▸ **INPUT MATERIAL**:
■ ■ ■ ■ ■
-- ==== Sys2Proof/Machine/Flags.lean ====
section
/-! DEFINITION. The one flag, VF (10_state.md R38), and how each instruction computes it
(42_register_alu.md R160–R172). -/

namespace Sys2Proof.Machine

/-- ADD: the pre-wrap sum exceeds 255 (R168). -/
def carryOut (a b : Byte) : Bool := decide (255 < a.toNat + b.toNat)

/-- SUB and SUBN for `p − q`: strictly `p > q`, so that equal operands give 0 (R169, R171, 90_conflicts.md C9). -/
def strictlyGreater (p q : Byte) : Bool := decide (q.toNat < p.toNat)

/-- SHR: the bit shifted out, bit 0 (R170). -/
def bitOutRight (a : Byte) : Bool := a.getLsbD 0

/-- SHL: the bit shifted out, bit 7 (R172). -/
def bitOutLeft (a : Byte) : Bool := a.getLsbD 7

/-- What a flag writes into VF. -/
def flagByte (f : Bool) : Byte := if f then 1#8 else 0#8

/-- `VF <- f`. -/
def State.setFlag (f : Bool) (s : State) : State := s.setReg vf (flagByte f)

/-- `V[x] <- r`, then `VF <- f`: the flag is written last, so that it is what VF holds when `x = F` (R160). -/
def State.setRegFlag (x : Nibble) (r : Byte) (f : Bool) (s : State) : State := (s.setReg x r).setFlag f

/-- `(p − q + 256) mod 256` (R161). -/
def wrapSub (p q : Byte) : Byte := BitVec.ofNat 8 ((p.toNat + 256 - q.toNat) % 256)

/-- `(p + q) mod 256` (R161). -/
def wrapAdd (p q : Byte) : Byte := BitVec.ofNat 8 ((p.toNat + q.toNat) % 256)

end Sys2Proof.Machine
end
■ ■ ■ ■ ■
▸ **THE PROBLEM**:
In the entries above, find each line with "shifted" and list it.

▸ **RESULT**:
/-- SHR: the bit shifted out, bit 0 (R170). -/
/-- SHL: the bit shifted out, bit 7 (R172). -/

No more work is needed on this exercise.